To throw the kitchen sink: How the work of Shelagh Delaney challenges the legacies of post-war social realism

by | Nov 21, 2023 | Political Perspectives on Film, Short form | 0 comments

Jennifer Jasmine White

Shelagh Delaney is remembered almost exclusively for her ‘gritty’ debut. Why do critics still neglect all the fun she had elsewhere? Delaney’s screenwriting credits allow us to consider what else she might have had to offer the post-war cultural landscape in Britain, and what she still might offer us today.

A Taste of Honey

In 1958, A Taste of Honey premiered at the Theatre Royal Stratford East. It was like a whirlwind crashing onto the British stage. The play was frank, funny, and sexy. It put working-class experience literally centre stage, and it didn’t seek to parody or pity, but warmly centred ordinary life in all its contradictory glory. Delaney herself was audacious, she’d sent the play to director Joan Littlewood directly, fresh out of school. The letter she attached is a remarkable read, as Delaney urged ‘I know nothing. I have nothing – only a willingness to learn – and intelligence.’ Her remarkable capacity for self-fashioning worked, and the play was staged that same year. In an interview from 1959, Delaney suggested that critical success to her meant the recognition of the working-class communities from which she came and had sought to depict. ‘The locals came in, the bricklayers and the cleaners and everything, when they said it was good, and they’d enjoyed it, I knew they meant it.’ Delaney is wry and assured in the face of an almost parodically pompous ITN interviewer. He notes the ‘sordid’ themes of Honey, asking where she got her ‘information’ from. Delaney giggles and replies that she simply applied her imagination to her observations – a formula she would play with throughout her career.

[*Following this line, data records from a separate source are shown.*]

theorem leaveLine_same {h : Hw} {c : CoreId} (n : Nat) (a : Nat) (hn : lineOf a = n → ∀ g, coreAgent c = some g → ofind (h.ov g) a = none) :
    (h.leaveLine c n).byte a = h.byte a := by
  unfold Hw.leaveLine
  cases hg : coreAgent c with
  | none => rfl
  | some g =>
    dsimp only
    have key : ((h.setOv g (odrop (h.ov g) n)).loseResv g n).byte a = h.byte a := by
      rw [(Hw.loseResv_same _ g n).byte a]
      have hf : ofind (odrop (h.ov g) n) a = ofind (h.ov g) a := by
        rw [ofind_odrop]
        by_cases hl : lineOf a = n
        · rw [if_pos hl, hn hl g hg]
        · rw [if_neg hl]
      rw [Hw.byte_eq, Hw.byte_eq]
      have hr : (h.setOv g (odrop (h.ov g) n)).region a = h.region a := by cases g <;> rfl
      have hd : (h.setOv g (odrop (h.ov g) n)).dirtyAt a = h.dirtyAt a := by
        cases g <;> simp only [Hw.ov] at hf <;> simp only [Hw.dirtyAt, Hw.setOv, Hw.ov, hf]
      rw [hr, hd]
      cases g <;> rfl
    split
    · exact ((Hw.setDir_same _ _ _).byte a).trans key
    · exact key

theorem dcwb_byte (h : Hw) (c : CoreId) (n a : Nat) (hs : h.lineSound n) : (h.dcwb c n).byte a = h.byte a := by
  unfold Hw.dcwb
  dsimp only
  split <;> split
  · rfl
  · exact h.cleanLine_byte n a hs
  · rfl
  · exact h.cleanLine_byte n a hs

theorem writeBad_quiet (h : Hw) (w : Nat) : Quiet h (h.writeBad w) := by
  unfold Hw.writeBad
  split <;> exact quiet_of ⟨⟨rfl, rfl⟩, ⟨rfl, rfl⟩, rfl, rfl⟩

theorem cleanLine_quiet (h : Hw) (n : Nat) : Quiet h (h.cleanLine n) := by
  unfold Hw.cleanLine
  dsimp only
  split
  · exact (h.recallAll_cores n).quiet
  · have hk := ((h.recallAll_cores n).trans (eccFold_rel SameCores.refl SameCores.trans Hw.l2Word_cores _ (lineWords n))).quiet
    generalize (eccFold Hw.l2Word (h.recallAll n) (lineWords n)).1 = k at hk
    have hm : ∀ l m, Quiet k { (k.memPut l) with l2 := m } := fun l m => quiet_of ⟨⟨rfl, rfl⟩, ⟨rfl, rfl⟩, rfl, rfl⟩
    exact hk.trans ((hm _ _).trans (quiet_fold writeBad_quiet _ _))

theorem dcwb_marks (h : Hw) (c : CoreId) (n : Nat) : ((h.dcwb c n).core c).ends = (h.core c).ends ∧ ((h.dcwb c n).core c).wpExempt = (h.core c).wpExempt := by
  have this : ((h.cleanLine n).core c).ends = (h.core c).ends ∧ ((h.cleanLine n).core c).wpExempt = (h.core c).wpExempt := by
    have q := cleanLine_quiet h n
    exact ⟨q.st c, q.wp c⟩
  unfold Hw.dcwb
  dsimp only
  split <;> split
  · exact ⟨rfl, rfl⟩
  · exact this
  · exact ⟨rfl, rfl⟩
  · exact this

theorem leaveLine_marks (h : Hw) (c : CoreId) (n : Nat) : ((h.leaveLine c n).core c).ends = (h.core c).ends ∧ ((h.leaveLine c n).core c).wpExempt = (h.core c).wpExempt := by
  have key : ∀ g : Agent, (((h.setOv g (odrop (h.ov g) n)).loseResv g n).core c).ends = (h.core c).ends ∧
      (((h.setOv g (odrop (h.ov g) n)).loseResv g n).core c).wpExempt = (h.core c).wpExempt := by
    intro g
    cases g <;> cases c <;> simp only [Hw.loseResv, Hw.setOv, Hw.core, Core.ends] <;> (try split) <;> (first | exact ⟨rfl, rfl⟩ | simp)
  unfold Hw.leaveLine
  split
  · exact ⟨rfl, rfl⟩
  · dsimp only
    split
    · rename_i g _ _
      have := key g
      cases c <;> exact this
    · exact key _

/-! ### Registers that memory accesses leave alone -/

/-- Every register from 0x20170000 on, the debug unit's among them, is the same. -/
def SameHigh (h t : Hw) : Prop := ∀ a, 0x20170000 ≤ a → t.rd a = h.rd a

theorem SameHigh.refl (h : Hw) : SameHigh h h := fun _ _ => rfl
theorem SameHigh.trans {h t u : Hw} (x : SameHigh h t) (y : SameHigh t u) : SameHigh h u := fun a ha => (y a ha).trans (x a ha)
theorem high_of {h t : Hw} (e : t.regs = h.regs) : SameHigh h t := fun a _ => by unfold Hw.rd; rw [e]
theorem wr_high (h : Hw) {b : Nat} (v : BitVec 32) (hb : b < 0x20170000) : SameHigh h (h.wr b v) := fun a ha => Hw.rd_wr_other h v (by omega)
theorem set_high (h : Hw) {f : Fld} (v : Nat) (hf : f.adr < 0x20170000) : SameHigh h (h.set f v) := wr_high h _ hf
theorem high_fold {f : Hw → Nat → Hw} (hf : ∀ h n, SameHigh h (f h n)) (l : List Nat) (h : Hw) : SameHigh h (l.foldl f h) := by
  induction l generalizing h with
  | nil => exact SameHigh.refl h
  | cons x t ih => exact (hf h x).trans (ih _)

theorem SameHigh.wp {h t : Hw} (x : SameHigh h t) (n i : Nat) : t.on (DBG_C_WP_CTL.EN n i) = h.on (DBG_C_WP_CTL.EN n i) := by
  unfold Hw.on Hw.get
  rw [x _ (by simp only [DBG_C_WP_CTL.EN, DBG_C_WP_CTL]; omega)]

theorem SameHigh.idle {h t : Hw} (x : SameHigh h t) {c : CoreId} (e : ∀ i, i < 8 → h.on (DBG_C_WP_CTL.EN (coreNum c) i) = false)
    (a l k : Nat) : t.wpHit c a l k = none :=
  Hw.wpHit_none _ _ _ _ _ (fun i hi => (x.wp _ i).trans (e i hi))

theorem recallAll_high (h : Hw) (n : Nat) : SameHigh h (h.recallAll n) := high_of rfl

theorem loseAll_high (n : Nat) (l : List Agent) (k : Hw) : SameHigh k (l.foldl (fun h a => h.loseResv a n) k) := by
  induction l generalizing k with
  | nil => exact SameHigh.refl k
  | cons a t ih => exact SameHigh.trans (by cases a <;> exact high_of rfl) (ih _)

theorem metTransit_high (h : Hw) (n : Nat) : SameHigh h (h.metTransit n) := by
  unfold Hw.metTransit
  split
  · exact set_high _ _ (by decide)
  · exact SameHigh.refl h

theorem setDir_high (h : Hw) (n : Nat) (e : DirEnt) : SameHigh h (h.setDir n e) := high_of rfl

theorem killResv_high (h : Hw) (n : Nat) : SameHigh h (h.killResv n) := high_of rfl

theorem recallOwner_high (h : Hw) (n : Nat) : SameHigh h (h.recallOwner n) := by
  unfold Hw.recallOwner
  dsimp only
  split
  · exact (recallAll_high h n).trans (loseAll_high n _ _)
  · exact SameHigh.refl h

theorem claimWrite_high (h : Hw) (n : Nat) : SameHigh h (h.claimWrite n) := by
  unfold Hw.claimWrite
  dsimp only
  exact (((metTransit_high h n).trans (recallAll_high _ n)).trans (setDir_high _ n _)).trans (killResv_high _ n)

theorem readLines_high (h : Hw) (c : CoreId) (a n : Nat) : SameHigh h (h.readLines c a n) := by
  unfold Hw.readLines
  split
  · split
    · refine high_fold (fun h n => ?_) _ h
      unfold Hw.share
      dsimp only
      split
      · exact SameHigh.refl h
      · exact ((metTransit_high h n).trans (recallOwner_high _ n)).trans (setDir_high _ n _)
    · refine high_fold (fun h n => ?_) _ h
      have e := (metTransit_high h n).trans (recallAll_high _ n)
      unfold Hw.readThrough
      dsimp only
      split
      · exact e.trans (setDir_high _ n _)
      · exact e
  · exact SameHigh.refl h

theorem corrected_high (h : Hw) (w : Nat) : SameHigh h (h.corrected w) := by
  have h1 : SameHigh h { h with upsets := mdel w h.upsets } := high_of rfl
  unfold Hw.corrected
  dsimp only
  split
  · exact h1.trans ((set_high _ _ (by decide)).trans ((wr_high _ _ (by decide)).trans (set_high _ _ (by decide))))
  · exact h1.trans ((set_high _ _ (by decide)).trans ((set_high _ _ (by decide)).trans (set_high _ _ (by decide))))
  · exact h1.trans ((set_high _ _ (by decide)).trans (set_high _ _ (by decide)))
  · exact h1

theorem uncorrected_high (h : Hw) (w : Nat) : SameHigh h (h.uncorrected w) := by
  unfold Hw.uncorrected
  dsimp only
  split
  · refine SameHigh.trans ?_ ((set_high _ _ (by decide)).trans (set_high _ _ (by decide)))
    split
    · exact SameHigh.refl h
    · exact wr_high _ _ (by decide)
  · refine SameHigh.trans ?_ ((set_high _ _ (by decide)).trans (set_high _ _ (by decide)))
    split
    · exact SameHigh.refl h
    · exact wr_high _ _ (by decide)
  · refine SameHigh.trans ?_ (set_high _ _ (by decide))
    split
    · exact SameHigh.refl h
    · exact wr_high _ _ (by decide)
  · exact SameHigh.refl h

theorem eccFold_high {f : Hw → Nat → Hw × EccRes} (hf : ∀ h n, SameHigh h (f h n).1) (l : List Nat) (h : Hw) : SameHigh h (eccFold f h l).1 := by
  unfold eccFold
  have key : ∀ (l : List Nat) (p : Hw × EccRes), SameHigh p.1 (l.foldl (fun p w => let q := f p.1 w; (q.1, if p.2 = .good then q.2 else p.2)) p).1 := by
    intro l
    induction l with
    | nil => exact fun p => SameHigh.refl _
    | cons x t ih => exact fun p => (hf p.1 x).trans (ih _)
  exact key l (h, .good)

theorem memWord_high (h : Hw) (w : Nat) : SameHigh h (h.memWord w).1 := by
  unfold Hw.memWord
  split
  · exact SameHigh.refl h
  · exact corrected_high h w
  · exact uncorrected_high h w

theorem l2Word_high (h : Hw) (w : Nat) : SameHigh h (h.l2Word w).1 := by
  unfold Hw.l2Word
  split
  · have h1 : SameHigh h { h with l2ups := mdel w h.l2ups } := high_of rfl
    exact h1.trans ((set_high _ _ (by decide)).trans ((set_high _ _ (by decide)).trans (set_high _ _ (by decide))))
  · refine SameHigh.trans ?_ ((set_high _ _ (by decide)).trans (set_high _ _ (by decide)))
    split
    · exact SameHigh.refl h
    · exact wr_high _ _ (by decide)
  · exact SameHigh.refl h

theorem eccWord_high (h : Hw) (w : Nat) : SameHigh h (h.eccWord w).1 := by
  unfold Hw.eccWord
  split
  · exact SameHigh.refl h
  · split
    · exact SameHigh.refl h
    · split
      · exact l2Word_high h w
      · split
        · exact SameHigh.refl h
        · exact memWord_high h w

theorem eccNarrow_high (h : Hw) (k : Nat) : SameHigh h (h.eccNarrow k).1 := by
  unfold Hw.eccNarrow
  split <;> exact high_of rfl

theorem merged_high (h : Hw) (bs : List Host.Cell) : SameHigh h (h.merged bs) := eccFold_high eccWord_high _ h

theorem eccRead_high (h : Hw) (a n : Nat) : SameHigh h (h.eccRead a n).1 := by
  unfold Hw.eccRead
  split
  · exact eccFold_high eccNarrow_high _ h
  · exact eccFold_high eccWord_high _ h

theorem loaded_high (h : Hw) (c : CoreId) (a n : Nat) : SameHigh h (h.loaded c a n) := (readLines_high h c a n).trans (eccRead_high _ a n)

theorem own_high (h : Hw) (g : Agent) (n : Nat) : SameHigh h (h.own g n) := by
  unfold Hw.own
  dsimp only
  split
  · exact loseAll_high n _ _
  · exact (loseAll_high n _ _).trans ((recallAll_high _ n).trans (setDir_high _ n _))

theorem pokeMem_high (h : Hw) (cs : List Host.Cell) : SameHigh h (h.pokeMem cs) := high_of rfl

theorem setOv_high (h : Hw) (g : Agent) (l : List Host.Cell) : SameHigh h (h.setOv g l) := by cases g <;> exact high_of rfl

theorem performed_high (h : Hw) (g : Agent) (n : Nat) : SameHigh h (h.performed g n) := by
  unfold Hw.performed
  dsimp only
  split <;> exact high_of rfl

theorem straight_high (h : Hw) (a : Nat) (bs : List Byte) : SameHigh h (h.straight a bs) := by
  unfold Hw.straight Hw.straightCells
  refine SameHigh.trans ?_ (pokeMem_high _ _)
  split
  · exact eccFold_high eccNarrow_high _ h
  · exact eccFold_high memWord_high _ h

theorem hubCells_high (h : Hw) (ls : List Nat) (cs : List Host.Cell) : SameHigh h (h.hubCells ls cs) := by
  unfold Hw.hubCells
  dsimp only
  refine (merged_high h cs).trans ((high_fold (f := fun h n => h.claimWrite n) (fun h n => claimWrite_high h n) ls _).trans ?_)
  have hp := pokeMem_high (ls.foldl (fun h n => h.claimWrite n) (h.merged cs)) (cs.filter (fun e => (ls.foldl (fun h n => h.claimWrite n) (h.merged cs)).writeThrough e.1))
  exact hp.trans (high_of rfl)

theorem coreMemStore_high (h : Hw) (c : CoreId) (a : Nat) (bs : List Byte) : SameHigh h (h.coreMemStore c a bs) := by
  unfold Hw.coreMemStore
  split
  · split
    · rename_i g _
      unfold Hw.agentStore
      dsimp only
      refine SameHigh.trans ?_ (high_fold (f := fun h n => (h.killResv n).performed g n)
        (fun h n => SameHigh.trans (t := h.killResv n) (high_of rfl) (performed_high _ g n)) _ _)
      refine (merged_high h (cellsAt a bs)).trans ((high_fold (f := fun h n => h.own g n) (fun h n => own_high h g n) (linesOf a bs.length) _).trans ?_)
      exact (pokeMem_high _ _).trans (setOv_high _ _ _)
    · exact hubCells_high h _ _
  · exact straight_high h a bs

/-! ### Stores change no core but its reservation -/

theorem pokeMem_resv (h : Hw) (cs : List Host.Cell) : SameButResv h (h.pokeMem cs) := fun d => by cases d <;> exact ⟨_, rfl⟩
theorem claimWrite_resv (h : Hw) (n : Nat) : SameButResv h (h.claimWrite n) := by
  unfold Hw.claimWrite
  dsimp only
  exact (((h.metTransit_cores n).trans (Hw.recallAll_cores _ n)).trans (setDir_cores _ n _)).resv.trans (killResv_resv _ n)

theorem own_resv (h : Hw) (g : Agent) (n : Nat) : SameButResv h (h.own g n) := by
  unfold Hw.own
  dsimp only
  split
  · exact loseAll_resv n _ _
  · exact (loseAll_resv n _ _).trans ((Hw.recallAll_cores _ n).trans (setDir_cores _ n _)).resv

theorem performed_cores (h : Hw) (g : Agent) (n : Nat) : SameCores h (h.performed g n) := by
  unfold Hw.performed
  dsimp only
  split <;> exact ⟨rfl, rfl, rfl⟩

theorem agentStore_resv (h : Hw) (g : Agent) (a : Nat) (bs : List Byte) : SameButResv h (h.agentStore g a bs) := by
  unfold Hw.agentStore
  dsimp only
  refine SameButResv.trans ?_ (fold_resv (f := fun h n => (h.killResv n).performed g n)
    (fun h n => (killResv_resv h n).trans (performed_cores _ g n).resv) _ _)
  refine (h.merged_cores (cellsAt a bs)).resv.trans ((fold_resv (f := fun h n => h.own g n) (fun h n => own_resv h g n) (linesOf a bs.length) _).trans ?_)
  exact (pokeMem_resv _ _).trans (setOv_cores _ _ _).resv

theorem hubStore_resv (h : Hw) (a : Nat) (bs : List Byte) : SameButResv h (h.hubStore a bs) := by
  unfold Hw.hubStore Hw.hubCells
  dsimp only
  refine (h.merged_cores (cellsAt a bs)).resv.trans ((fold_resv (f := fun h n => h.claimWrite n) (fun h n => claimWrite_resv h n) (linesOf a bs.length) _).trans ?_)
  exact (pokeMem_resv _ _).trans (SameCores.resv ⟨rfl, rfl, rfl⟩)

theorem straight_resv (h : Hw) (a : Nat) (bs : List Byte) : SameButResv h (h.straight a bs) := by
  unfold Hw.straight Hw.straightCells
  refine SameButResv.trans (SameCores.resv ?_) (pokeMem_resv _ _)
  split
  · exact eccFold_rel SameCores.refl SameCores.trans Hw.eccNarrow_cores _ _
  · exact h.mergedMem_cores _

/-- A store changes no core but its reservation. -/
theorem coreMemStore_resv (h : Hw) (c : CoreId) (a : Nat) (bs : List Byte) : SameButResv h (h.coreMemStore c a bs) := by
  unfold Hw.coreMemStore
  split
  · split
    · exact agentStore_resv h _ a bs
    · exact hubStore_resv h a bs
  · exact straight_resv h a bs

end Sys2Proof.Machine
end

Though that interview makes for amusing viewing now, it also shows us how unshakeable Delaney’s ‘type’ was in the eyes of establishment critics. She was to be an aspirational poster-girl, an exceptional case that had grappled her way up the ladder. Even in today’s criticism, that tired meritocratic template is clear. Alongside works like John Osborne’s Look Back in Anger (1956), Delaney’s debut has come to be understood as a shorthand for ‘kitchen-sink’ realism, even for the so-called Angry Young Men that she had little in common with. The role of naïve Northern ingénue is, as Selina Todd has recently shown, a role Delaney consciously played up to in her first letter to Littlewood. It was a fiction she would never quite shake off. Where Delaney has been critically appreciated, her contributions tend to be seen as sociological, or a fluke of youthful authenticity. In fact, Delaney was an accomplished and complex artist, who threaded her gendered and classed experience through her work, but never definitionally so.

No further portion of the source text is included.